= Niels A. Lassen =

Danish physician and neurologist (1926–1997)

Niels Alexander Lassen (December 7, 1926 – April 30, 1997) was a Danish nuclear medicine physician, neurologist and pioneer in the fields of neuroimaging, neuropsychiatry and nuclear medicine. He was born and died in Copenhagen.
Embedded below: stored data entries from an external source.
@[simp] theorem accept_cfg : (accept src off s).cfg = s.cfg := by unfold accept; split <;> simp [endDrops]
@[simp] theorem accept_trf : (accept src off s).trf = s.trf := by unfold accept; split <;> simp [endDrops]
@[simp] theorem accept_truss : (accept src off s).truss = s.truss := by unfold accept; split <;> simp [endDrops]
@[simp] theorem accept_ports : (accept src off s).ports = s.ports := by unfold accept; split <;> simp [endDrops]
@[simp] theorem accept_sinter : (accept src off s).sinter = s.sinter := by unfold accept; split <;> simp [endDrops]
@[simp] theorem accept_sched : (accept src off s).sched = s.sched := by unfold accept; split <;> simp [endDrops]
@[simp] theorem accept_layout : (accept src off s).layout = s.layout := by unfold accept; split <;> simp [endDrops]
@[simp] theorem accept_mem : (accept src off s).mem = s.mem := by unfold accept; split <;> simp [endDrops]
@[simp] theorem accept_arb : (accept src off s).arb = s.arb := by unfold accept; split <;> simp [endDrops]
@[simp] theorem accept_col : (accept src off s).col = s.col := by unfold accept; split <;> simp [endDrops]
@[simp] theorem accept_gov : (accept src off s).gov = s.gov := by unfold accept; split <;> simp [endDrops]
@[simp] theorem accept_core : (accept src off s).core = s.core := by unfold accept; split <;> simp [endDrops]
@[simp] theorem accept_dbg : (accept src off s).dbg = s.dbg := by unfold accept; split <;> simp [endDrops]
@[simp] theorem accept_time : (accept src off s).time = s.time := by unfold accept; split <;> simp [endDrops]
@[simp] theorem accept_pending : (accept src off s).pending = s.pending := by unfold accept; split <;> simp [endDrops]
@[simp] theorem accept_log_entries : (accept src off s).log.entries = s.log.entries := by unfold accept; split <;> simp [endDrops]
@[simp] theorem accept_log_seq : (accept src off s).log.seq = s.log.seq := by unfold accept; split <;> simp [endDrops]
@[simp] theorem accept_log_masked : (accept src off s).log.masked = s.log.masked := by unfold accept; split <;> simp [endDrops]
@[simp] theorem accept_log_discarded : (accept src off s).log.discarded = s.log.discarded := by unfold accept; split <;> simp [endDrops]
@[simp] theorem accept_log_raised : (accept src off s).log.raised = s.log.raised := by unfold accept; split <;> simp [endDrops]
@[simp] theorem accept_aon_vaon : (accept src off s).aon.vaon = s.aon.vaon := by unfold accept; split <;> simp [endDrops]
@[simp] theorem accept_aon_rootclk : (accept src off s).aon.rootclk = s.aon.rootclk := by unfold accept; split <;> simp [endDrops]
@[simp] theorem accept_aon_clkSe : (accept src off s).aon.clkSe = s.aon.clkSe := by unfold accept; split <;> simp [endDrops]
@[simp] theorem accept_aon_arstN : (accept src off s).aon.arstN = s.aon.arstN := by unfold accept; split <;> simp [endDrops]
@[simp] theorem accept_aon_mrstN : (accept src off s).aon.mrstN = s.aon.mrstN := by unfold accept; split <;> simp [endDrops]
@[simp] theorem accept_aon_pwrok : (accept src off s).aon.pwrok = s.aon.pwrok := by unfold accept; split <;> simp [endDrops]
@[simp] theorem accept_aon_dft : (accept src off s).aon.dft = s.aon.dft := by unfold accept; split <;> simp [endDrops]
@[simp] theorem accept_aon_drive : (accept src off s).aon.drive = s.aon.drive := by unfold accept; split <;> simp [endDrops]
@[simp] theorem accept_aon_sensed : (accept src off s).aon.sensed = s.aon.sensed := by unfold accept; split <;> simp [endDrops]
@[simp] theorem accept_aon_fabricId : (accept src off s).aon.fabricId = s.aon.fabricId := by unfold accept; split <;> simp [endDrops]
@[simp] theorem accept_aon_bootSrc : (accept src off s).aon.bootSrc = s.aon.bootSrc := by unfold accept; split <;> simp [endDrops]
@[simp] theorem accept_aon_ridgeEn : (accept src off s).aon.ridgeEn = s.aon.ridgeEn := by unfold accept; split <;> simp [endDrops]
@[simp] theorem accept_aon_st : (accept src off s).aon.st = s.aon.st := by unfold accept; split <;> simp [endDrops]
@[simp] theorem accept_aon_prev : (accept src off s).aon.prev = s.aon.prev := by unfold accept; split <;> simp [endDrops]
@[simp] theorem accept_aon_changes : (accept src off s).aon.changes = s.aon.changes := by unfold accept; split <;> simp [endDrops]
@[simp] theorem accept_aon_killed : (accept src off s).aon.killed = s.aon.killed := by unfold accept; split <;> simp [endDrops]
@[simp] theorem accept_aon_fatalDue : (accept src off s).aon.fatalDue = s.aon.fatalDue := by unfold accept; split <;> simp [endDrops]
@[simp] theorem accept_aon_pendFatal : (accept src off s).aon.pendFatal = s.aon.pendFatal := by unfold accept; split <;> simp [endDrops]
@[simp] theorem accept_aon_roMhz : (accept src off s).aon.roMhz = s.aon.roMhz := by unfold accept; split <;> simp [endDrops]
@[simp] theorem accept_aon_monFault : (accept src off s).aon.monFault = s.aon.monFault := by unfold accept; split <;> simp [endDrops]
@[simp] theorem accept_aon_badMeas : (accept src off s).aon.badMeas = s.aon.badMeas := by unfold accept; split <;> simp [endDrops]
@[simp] theorem accept_aon_seQuiet : (accept src off s).aon.seQuiet = s.aon.seQuiet := by unfold accept; split <;> simp [endDrops]
@[simp] theorem accept_aon_pwrokChat : (accept src off s).aon.pwrokChat = s.aon.pwrokChat := by unfold accept; split <;> simp [endDrops]
@[simp] theorem accept_aon_mrstChat : (accept src off s).aon.mrstChat = s.aon.mrstChat := by unfold accept; split <;> simp [endDrops]
@[simp] theorem accept_aon_chatLog : (accept src off s).aon.chatLog = s.aon.chatLog := by unfold accept; split <;> simp [endDrops]
@[simp] theorem accept_aon_bSeq : (accept src off s).aon.bSeq = s.aon.bSeq := by unfold accept; split <;> simp [endDrops]
@[simp] theorem accept_aon_bCode1 : (accept src off s).aon.bCode1 = s.aon.bCode1 := by unfold accept; split <;> simp [endDrops]
@[simp] theorem accept_aon_bCode0 : (accept src off s).aon.bCode0 = s.aon.bCode0 := by unfold accept; split <;> simp [endDrops]
@[simp] theorem accept_aon_bStep : (accept src off s).aon.bStep = s.aon.bStep := by unfold accept; split <;> simp [endDrops]
@[simp] theorem accept_aon_bUnlock : (accept src off s).aon.bUnlock = s.aon.bUnlock := by unfold accept; split <;> simp [endDrops]
@[simp] theorem accept_aon_bQuad : (accept src off s).aon.bQuad = s.aon.bQuad := by unfold accept; split <;> simp [endDrops]
@[simp] theorem accept_aon_bFallback : (accept src off s).aon.bFallback = s.aon.bFallback := by unfold accept; split <;> simp [endDrops]
@[simp] theorem accept_aon_bLoaded : (accept src off s).aon.bLoaded = s.aon.bLoaded := by unfold accept; split <;> simp [endDrops]
@[simp] theorem accept_aon_bSlot : (accept src off s).aon.bSlot = s.aon.bSlot := by unfold accept; split <;> simp [endDrops]
@[simp] theorem accept_aon_boots : (accept src off s).aon.boots = s.aon.boots := by unfold accept; split <;> simp [endDrops]
@[simp] theorem accept_aon_bootLast : (accept src off s).aon.bootLast = s.aon.bootLast := by unfold accept; split <;> simp [endDrops]
@[simp] theorem accept_aon_imageId : (accept src off s).aon.imageId = s.aon.imageId := by unfold accept; split <;> simp [endDrops]
@[simp] theorem accept_aon_seqr : (accept src off s).aon.seqr = s.aon.seqr := by unfold accept; split <;> simp [endDrops]
@[simp] theorem accept_aon_qState : (accept src off s).aon.qState = s.aon.qState := by unfold accept; split <;> simp [endDrops]
@[simp] theorem accept_aon_qLatches : (accept src off s).aon.qLatches = s.aon.qLatches := by unfold accept; split <;> simp [endDrops]
@[simp] theorem accept_aon_qQuiet : (accept src off s).aon.qQuiet = s.aon.qQuiet := by unfold accept; split <;> simp [endDrops]
@[simp] theorem accept_aon_qChat : (accept src off s).aon.qChat = s.aon.qChat := by unfold accept; split <;> simp [endDrops]
@[simp] theorem accept_aon_quenchN : (accept src off s).aon.quenchN = s.aon.quenchN := by unfold accept; split <;> simp [endDrops]
@[simp] theorem accept_aon_qLogDue : (accept src off s).aon.qLogDue = s.aon.qLogDue := by unfold accept; split <;> simp [endDrops]
@[simp] theorem accept_aon_droopN : (accept src off s).aon.droopN = s.aon.droopN := by unfold accept; split <;> simp [endDrops]
@[simp] theorem accept_aon_thermIn : (accept src off s).aon.thermIn = s.aon.thermIn := by unfold accept; split <;> simp [endDrops]
@[simp] theorem accept_aon_perfAck : (accept src off s).aon.perfAck = s.aon.perfAck := by unfold accept; split <;> simp [endDrops]
@[simp] theorem accept_aon_inChat : (accept src off s).aon.inChat = s.aon.inChat := by unfold accept; split <;> simp [endDrops]
@[simp] theorem accept_aon_perfReq : (accept src off s).aon.perfReq = s.aon.perfReq := by unfold accept; split <;> simp [endDrops]
@[simp] theorem accept_aon_bypCw : (accept src off s).aon.bypCw = s.aon.bypCw := by unfold accept; split <;> simp [endDrops]
@[simp] theorem accept_aon_bypCcw : (accept src off s).aon.bypCcw = s.aon.bypCcw := by unfold accept; split <;> simp [endDrops]
@[simp] theorem accept_aon_link : (accept src off s).aon.link = s.aon.link := by unfold accept; split <;> simp [endDrops]
@[simp] theorem accept_aon_vaddr : (accept src off s).aon.vaddr = s.aon.vaddr := by unfold accept; split <;> simp [endDrops]
@[simp] theorem accept_aon_pecErrs : (accept src off s).aon.pecErrs = s.aon.pecErrs := by unfold accept; split <;> simp [endDrops]
@[simp] theorem accept_aon_pecReq : (accept src off s).aon.pecReq = s.aon.pecReq := by unfold accept; split <;> simp [endDrops]
@[simp] theorem accept_aon_alert : (accept src off s).aon.alert = s.aon.alert := by unfold accept; split <;> simp [endDrops]
@[simp] theorem accept_aon_alertEn : (accept src off s).aon.alertEn = s.aon.alertEn := by unfold accept; split <;> simp [endDrops]
@[simp] theorem accept_aon_smbalert : (accept src off s).aon.smbalert = s.aon.smbalert := by unfold accept; split <;> simp [endDrops]
@[simp] theorem accept_aon_outLen : (accept src off s).aon.outLen = s.aon.outLen := by unfold accept; split <;> simp [endDrops]
@[simp] theorem accept_aon_outFull : (accept src off s).aon.outFull = s.aon.outFull := by unfold accept; split <;> simp [endDrops]
@[simp] theorem accept_aon_inFull : (accept src off s).aon.inFull = s.aon.inFull := by unfold accept; split <;> simp [endDrops]
@[simp] theorem accept_aon_inLen : (accept src off s).aon.inLen = s.aon.inLen := by unfold accept; split <;> simp [endDrops]
@[simp] theorem accept_aon_mboxIn : (accept src off s).aon.mboxIn = s.aon.mboxIn := by unfold accept; split <;> simp [endDrops]
@[simp] theorem accept_aon_mboxOut : (accept src off s).aon.mboxOut = s.aon.mboxOut := by unfold accept; split <;> simp [endDrops]
@[simp] theorem accept_aon_ventOut : (accept src off s).aon.ventOut = s.aon.ventOut := by unfold accept; split <;> simp [endDrops]
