@[simp] theorem route_canonical (l : Fin 3) (hd : Hdr) (p : Payload) : (route l hd p s).trf.Canonical := by
  have hcol (t : State) (ht : t.trf.Canonical) : (ifCurrent hd (takeCol l hd p s.now) t).trf.Canonical :=
    ifCurrent_canonical ht (fun _ hu => takeCol_canonical hu ..) hd
  unfold route
  split
  · simp [h]
  · simp [h]
  · simp [h]
  · simp [h]
  · simp [h]
  · exact roundTrip_canonical h hcol ..
  · exact roundTrip_canonical h hcol ..
  · rw [ite_trf]
    exact ite_canonical (takeUnicast_canonical h ..) (by simpa using h)

theorem arrive_canonical {byp act : State → State} (hb : ∀ t, (byp t).trf = t.trf)
    (hact : ∀ t, t.trf.Canonical → (act t).trf.Canonical) (l : Fin 3) (p : Packet) :
    (arrive l p byp act s).trf.Canonical := by
  unfold arrive
  split_ifs
  · exact h
  · rw [hb]
    exact h
  · simpa using h
  · exact h
  · exact hact _ (by simpa using h)

@[simp] theorem recvPacket_canonical (l : Fin 3) (hd : Hdr) (p : Payload) (bad : BitVec 3) :
    (recvPacket l hd p bad s).trf.Canonical := by
  refine arrive_canonical h (fun t => closedPass_trf t ..) (fun t ht => ?_) l (hd, p)
  split
  · simpa using ht
  · exact route_canonical (by simpa using ht) ..

@[simp] theorem recvControl_canonical (l : Fin 3) (hd : Hdr) (p : Payload) (bad : Bool) :
    (recvControl l hd p bad s).trf.Canonical := by simp [recvControl, h]

/-! #### Scrub, CE_BANK and purge -/

@[simp] theorem setCeBank_canonical (n : Nat) (v : W64) : (setCeBank n v s).trf.Canonical := by
  obtain ⟨hbeams, herrs, hmort, hbank, hlast, hlogged, hpos, hsyms, hclear⟩ := h
  exact ⟨hbeams, herrs, hmort, SMap.wf_set 0 hbank n (field v 0 32), hlast, SMap.wf_set false hlogged n false, hpos, hsyms,
    hclear⟩

@[simp] theorem purgeStart_canonical : (purgeStart s).trf.Canonical := h

@[simp] theorem purgeLine_canonical (p : Nat × LineErr) : (purgeLine p s).trf.Canonical := by
  have hs : (s.onTrf fun t => { t with errs := t.errs.set {} (BitVec.ofNat 20 p.1).toNat p.2 }).trf.Canonical := by
    obtain ⟨hbeams, herrs, hmort, hbank, hlast, hlogged, hpos, hsyms, hclear⟩ := h
    exact ⟨hbeams, SMap.wf_set _ herrs _ _, hmort, hbank, hlast, hlogged, hpos, hsyms, hclear⟩
  unfold purgeLine
  dsimp only
  split
  · exact hs
  · split
    · exact countCe_canonical hs _ _
    · exact hs

@[simp] theorem purgeClear_canonical : (purgeClear s).trf.Canonical := by
  obtain ⟨hbeams, herrs, hmort, hbank, hlast, hlogged, hpos, hsyms, hclear⟩ := h
  refine ⟨rfl, rfl, ?_, hbank, hlast, hlogged, hpos, hsyms, rfl⟩
  show (if _ then [] else s.trf.mort.filter _ : SMap Mortise).wf {} = true
  split
  · rfl
  · exact SMap.wfFrom_filter _ hmort _

@[simp] theorem purgeLeave_canonical : (purgeLeave s).trf.Canonical := by
  unfold purgeLeave
  split
  · simp [h]
  · rw [ite_trf]
    exact ite_canonical (bootFault_canonical h) h
  · exact h

@[simp] theorem trfWrite_canonical (off : Nat) (v : W64) : (trfWrite off v s).trf.Canonical := by
  unfold trfWrite
  split
  case h_6 => exact mcmdGate_canonical h fun _ ht => mcmdWord_canonical ht v
  case h_8 =>
    split
    · exact setCeBank_canonical h _ v
    · exact h
  all_goals exact h

/-! #### Registers -/

@[simp] theorem regEffect_canonical (src : Src) (off : Nat) (v : W64) :
    (regEffect src off v s).trf.Canonical :=
  by
  unfold regEffect
  split <;> simp [h]

@[simp] theorem regWrite_canonical (src : Src) (off : Nat) (v : W64) : (regWrite src off v s).trf.Canonical :=
  by
  have hact (t : State) (ht : t.trf.Canonical) := regEffect_canonical ht src off v
  unfold regWrite
  split
  · split
    · exact writeUnless_canonical h (fun t => turnWrite_trf t ..) hact ..
    · exact writeDropping_canonical h hact ..
  · simpa using h

/-! #### Boot -/

@[simp] theorem bootFail_canonical : (bootFail s).trf.Canonical := by simp [bootFail, h]

@[simp] theorem trySlots_canonical (l : List (Fin 2)) : (trySlots l s).trf.Canonical := by
  induction l generalizing s with
  | nil => exact bootFail_canonical h
  | cons t ts ih =>
    unfold trySlots
    dsimp only
    split
    · exact h
    · exact ih (by simp [h])

@[simp] theorem nextSlot_canonical : (nextSlot s).trf.Canonical := by simp [nextSlot, h]

@[simp] theorem slotFail_canonical (code : BitVec 8) (at_ : Nat) :
    (slotFail code at_ s).trf.Canonical := by simp [slotFail, h]
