-- ==== Sys2Proof/Config.lean ====
section
/-! DEFINITION. The elaboration-time parameters (00_scope.md R5, R6) and the free values: what the spec leaves open, as
constants with no body, so that no proof can see a value of theirs. -/

namespace Sys2Proof

/-- The parameters one instance of the block can be built with: "injectable" (90_conflicts.md C7), fixed for the instance.
They stand in State so that a statement over all states holds for every instance (log 3). -/
structure Config where
  /-- `MAX_ATTEMPTS` (R5). -/
  maxAttempts : Nat
  /-- `INTERVAL_TICKS`, OPEN (R6). -/
  intervalTicks : Nat
  /-- Where received bytes come from (log 11). -/
  backend : Machine.Backend
  /-- `BUSY_READS` of the reference double (95_test_vectors.md section 4), OPEN (log 14). -/
  busyReads : Nat
  deriving DecidableEq, Repr, Inhabited

/-- `TOTAL_SIZE` (R5). -/
def Config.totalSize : Nat := 262144

/-- `PAGE_SIZE` (R5). -/
def Config.pageSize : Nat := 256

/-- `BUSY_MASK` (R5). -/
def Config.busyMask : Byte := 0x01

/-- `OPC_READ` (R5). -/
def Config.opcRead : Byte := 0x03

/-- `OPC_WRITE` (R5). -/
def Config.opcWrite : Byte := 0x02

/-- `OPC_WREN` (R5). -/
def Config.opcWren : Byte := 0x06

/-- `OPC_RDSR` (R5). -/
def Config.opcRdsr : Byte := 0x05

/-- `ADDR_W` (R6). -/
def Config.addrW : Nat := 16

/-- `LEN_W` (R6). -/
def Config.lenW : Nat := 32

/-- `ATT_W` (R6). -/
def Config.attW : Nat := 7

/-- `MAX_ATTEMPTS` as the source gives it (R5). -/
def Config.sourceMaxAttempts : Nat := 100

/-- The number of array addresses a 16-bit header can name (R49). -/
def Config.headerSpan : Nat := 65536

/-- `INTERVAL_TICKS` of the instance after reset: OPEN (R6, D15), so any value (log 3). -/
opaque Config.openIntervalTicks : Nat

/-- `BUSY_READS` of the chip after reset: a parameter of the double, so any value (log 14). -/
opaque Config.openBusyReads : Nat

/-- The input ports once the script is at its end: the environment is free (R10), so any values (log 1). -/
opaque Config.anyInputs : Nat → Machine.Inputs

/-- The bytes `any(n)` in `rbuf` after a failed read (R16): draw, index (log 9). -/
opaque Config.anyReadByte : Nat → Nat → Byte

/-- Received bytes where the port shows a number of bytes that R187 rules out: draw, index (log 10). -/
opaque Config.anyRxByte : Nat → Nat → Byte

/-- `terr` where the result is no transport error (R21, 93_implementation_defined.md U6): draw (log 18). -/
opaque Config.anyTErr : Nat → Machine.TErr

/-- The transaction registers after a Reset event (R200): draw (log 7). -/
opaque Config.anyRegs : Nat → Machine.Regs

/-- What the chip returns where no source says it (93_implementation_defined.md U4, U7): draw, index (log 12). -/
opaque Config.anyChipByte : Nat → Nat → Byte

/-- Bits 7:1 of the chip's status byte (U5): draw (log 14). -/
opaque Config.anyStatusBits : Nat → Byte

/-- What the array holds where no source says it (U2, U3, U7): draw, address (log 12). -/
opaque Config.anyArrayByte : Nat → Nat → Byte

/-- The write-enable latch where no source says it (U2, U7): draw (log 12). -/
opaque Config.anyLatch : Nat → Bool

/-- The chip's busy count where no source says it (U2, U7): draw (log 12). -/
opaque Config.anyBusy : Nat → Nat

/-- The parameters the machine comes out of reset with. -/
def Config.atReset : Config where
  maxAttempts := Config.sourceMaxAttempts
  intervalTicks := Config.openIntervalTicks
  backend := .oracle
  busyReads := Config.openBusyReads

end Sys2Proof
end

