-- ==== Sys2Proof/Machine/Fetch.lean ====
section
/-! DEFINITION. Where the next instruction comes from: the request port in the two resting states, the framer in the five
states with a call outstanding (R150, R153); what happens in a step that runs no instruction; and how an instruction is
placed there from outside (log 15). -/

namespace Sys2Proof.Machine

/-- The bits of the instruction this step runs. A reset step runs none (R200). -/
def fetch (s : State) : Option Raw :=
  if s.inp.rst then none
  else
    match s.st with
    | .detached => s.inp.req.map Raw.word
    | .idle => s.inp.req.map Raw.word
    | .probe => s.outstandingHeader.map Raw.frame
    | .rdXfer => s.outstandingHeader.map Raw.frame
    | .wrWren => s.outstandingHeader.map Raw.frame
    | .wrXfer => s.outstandingHeader.map Raw.frame
    | .pollRdsr => s.outstandingHeader.map Raw.frame
    | .pollWait => none
    | .respond => none

/-- A step that runs no instruction: reset above all (R176), a tick (R101), the response taken (R152), or waiting (R155). A tick
in any other state does nothing (R101). -/
def idleStep (s : State) : State :=
  if s.inp.rst then s.resetEvent
  else
    match s.st with
    | .pollWait => if s.inp.tick then s.countTick else s
    | .respond => if s.inp.rspReady then s.deliverResponse else s
    | _ => s

/-- The resting state that accepts a request (R150). -/
def restingPhase : ReqOp → Phase
  | .attach => .detached
  | .read => .idle
  | .write => .idle
  | .detach => .idle

/-- The state a status read is placed in: the poll's if the machine is there, else the probe. -/
def statusPhase : Phase → Phase
  | .pollRdsr => .pollRdsr
  | _ => .probe

/-- A request word on the port, in the state that accepts it. -/
def State.placeWord (s : State) (w : ReqWord) : State :=
  { s with
    st := restingPhase (ReqOp.ofCode (w.extractLsb' 48 2))
    inp := { s.inp with rst := false, req := some w } }

/-- The state and registers whose outstanding command is `i`; a request has none. -/
def State.placeCommand (s : State) (i : Instr) : State :=
  match i with
  | .wren => { s with st := .wrWren }
  | .rdsr => { s with st := statusPhase s.st }
  | .read a => { s with st := .rdXfer, addr := a }
  | .write a => { s with st := .wrXfer, addr := a }
  | .reqAttach _ => s
  | .reqRead _ _ => s
  | .reqWrite _ _ => s
  | .reqDetach _ => s

/-- The bus command with header `bs`, outstanding, and a transport that answers it `Ok` with bytes nothing fixes; bytes that
are no header leave the state as it is: the sequencer never emits them (R67). -/
def State.placeFrame (s : State) (bs : List Byte) : State :=
  match decodeFrame bs with
  | .error _ => s
  | .ok (i, _) =>
    let t := s.placeCommand i
    { t with inp := { t.inp with rst := false, bus := some (.ok []) } }

/-- The bits of a table row, placed where the next step fetches. -/
def State.placeTableWord (s : State) (nbits w : Nat) : State :=
  match rawOfTable nbits w with
  | none => s
  | some (.word r) => s.placeWord r
  | some (.frame bs) => s.placeFrame bs

end Sys2Proof.Machine
end

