/-! ### The rows of the transition table -/

/-- The rows of R154 other than Reset, each with its guard and the state it makes before the next ports are loaded. Where
`Event` has one constructor for each kind of event, a row is one branch of the event's rule. -/
inductive Row (s : State) : State → Prop
  | attach (hs : s.st = .detached) (w : ReqWord) (x : BitVec 48) (hq : s.inp.req = some w)
      (hw : decodeRequest w = .reqAttach x) : Row s { s with op := .attach, st := .probe }
  | readAccepted (hs : s.st = .idle) (w : ReqWord) (addr : Addr) (len : Len) (hq : s.inp.req = some w)
      (hw : decodeRequest w = .reqRead addr len) (inRange : addr.toNat + len.toNat ≤ 262144) :
      Row s { s with op := .read, addr := addr, len := len, st := .rdXfer }
  | readRejected (hs : s.st = .idle) (w : ReqWord) (addr : Addr) (len : Len) (hq : s.inp.req = some w)
      (hw : decodeRequest w = .reqRead addr len) (outOfRange : 262144 < addr.toNat + len.toNat) :
      Row s ((({ s with op := .read } : State).emit .oobRead 0x00).raise .invalidArgument)
  | writeAccepted (hs : s.st = .idle) (w : ReqWord) (addr : Addr) (len : Len) (hq : s.inp.req = some w)
      (hw : decodeRequest w = .reqWrite addr len) (inRange : addr.toNat + len.toNat ≤ 262144) (fits : len.toNat ≤ 256) :
      Row s { s with
        op := .write, addr := addr, len := len, wbuf := captureData s.inp.wdata len.toNat, st := .wrWren }
  | writeRejected (hs : s.st = .idle) (w : ReqWord) (addr : Addr) (len : Len) (hq : s.inp.req = some w)
      (hw : decodeRequest w = .reqWrite addr len) (outOfRange : 262144 < addr.toNat + len.toNat) :
      Row s ((({ s with op := .write } : State).emit .oobWrite 0x00).raise .invalidArgument)
  | writeOverPage (hs : s.st = .idle) (w : ReqWord) (addr : Addr) (len : Len) (hq : s.inp.req = some w)
      (hw : decodeRequest w = .reqWrite addr len) (inRange : addr.toNat + len.toNat ≤ 262144)
      (overPage : 256 < len.toNat) : Row s (({ s with op := .write } : State).raise .invalidArgument)
  | detach (hs : s.st = .idle) (w : ReqWord) (x : BitVec 48) (hq : s.inp.req = some w)
      (hw : decodeRequest w = .reqDetach x) :
      Row s ((({ s with op := .detach } : State).emit .detach 0x00).complete)
  | probeOk (hs : s.st = .probe) (b : Byte) (ha : s.answerTo rdsrCall = some (.ok [b])) :
      Row s (({ s.logCall rdsrCall (.ok [b]) with status := b } : State).emit .attach b).complete
  | probeErr (hs : s.st = .probe) (e : TErr) (ha : s.answerTo rdsrCall = some (.err e)) :
      Row s ((s.logCall rdsrCall (.err e)).raise (.transportError e))
  | wrenOk (hs : s.st = .wrWren) (ha : s.answerTo wrenCall = some (.ok [])) :
      Row s { s.logCall wrenCall (.ok []) with st := .wrXfer }
  | wrenErr (hs : s.st = .wrWren) (e : TErr) (ha : s.answerTo wrenCall = some (.err e)) :
      Row s ((s.logCall wrenCall (.err e)).raise (.transportError e))
  | readOk (hs : s.st = .rdXfer) (rx : List Byte) (ha : s.answerTo (readCall s.addr s.len.toNat) = some (.ok rx)) :
      Row s ({ s.logCall (readCall s.addr s.len.toNat) (.ok rx) with rbuf := rx } : State).complete
  | readErr (hs : s.st = .rdXfer) (e : TErr) (ha : s.answerTo (readCall s.addr s.len.toNat) = some (.err e)) :
      Row s (({ s.logCall (readCall s.addr s.len.toNat) (.err e) with
        rbuf := anyBytes (Config.anyReadByte (s.draws + 1)) s.len.toNat } : State).raise (.transportError e))
  | writeOk (hs : s.st = .wrXfer) (ha : s.answerTo (writeCall s.addr s.wbuf) = some (.ok [])) :
      Row s { s.logCall (writeCall s.addr s.wbuf) (.ok []) with attempt := 0, st := .pollRdsr }
  | writeErr (hs : s.st = .wrXfer) (e : TErr) (ha : s.answerTo (writeCall s.addr s.wbuf) = some (.err e)) :
      Row s ((s.logCall (writeCall s.addr s.wbuf) (.err e)).raise (.transportError e))
  | pollReady (hs : s.st = .pollRdsr) (b : Byte) (ha : s.answerTo rdsrCall = some (.ok [b])) (hb : busy b = false) :
      Row s ({ s.logCall rdsrCall (.ok [b]) with status := b } : State).complete
  | pollBusy (hs : s.st = .pollRdsr) (b : Byte) (ha : s.answerTo rdsrCall = some (.ok [b])) (hb : busy b = true)
      (left : s.attempt.toNat + 1 < s.cfg.maxAttempts) :
      Row s { s.logCall rdsrCall (.ok [b]) with
        status := b, attempt := s.attempt + 1, ivlCnt := s.cfg.intervalTicks, st := .pollWait }
  | pollTimeout (hs : s.st = .pollRdsr) (b : Byte) (ha : s.answerTo rdsrCall = some (.ok [b])) (hb : busy b = true)
      (last : s.cfg.maxAttempts ≤ s.attempt.toNat + 1) :
      Row s ((({ s.logCall rdsrCall (.ok [b]) with status := b } : State).loseWrite.emit .timeout 0x00).raise .timeout)
  | pollErr (hs : s.st = .pollRdsr) (e : TErr) (ha : s.answerTo rdsrCall = some (.err e)) :
      Row s ((s.logCall rdsrCall (.err e)).loseWrite.raise (.transportError e))
  | tickEnds (hs : s.st = .pollWait) (ht : s.inp.tick = true) (hc : s.ivlCnt = 0) : Row s { s with st := .pollRdsr }
  | tickCounts (hs : s.st = .pollWait) (ht : s.inp.tick = true) (hc : s.ivlCnt ≠ 0) :
      Row s { s with ivlCnt := s.ivlCnt - 1 }
  | respond (hs : s.st = .respond) (taken : s.inp.rspReady = true) : Row s s.deliverResponse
Lassen has been called the greatest Danish brain researcher since Niels Steensen.

== Career ==
His father, H. C. A. Lassen, was professor at the University of Copenhagen, and Niels Lassen graduated as medical doctor from the same university in 1951. With his colleague Ole Munck he began in the 1950s to use radioactive isotopes for the measurement of the blood circulation in the brain, and in the beginning of the 1960s he together with David H. Ingvar from University of Lund began the development of methods for regional measurements on the brain with krypton-85 and xenon-133 isotopes. These efforts were summarized in a Scientific American article in 1978.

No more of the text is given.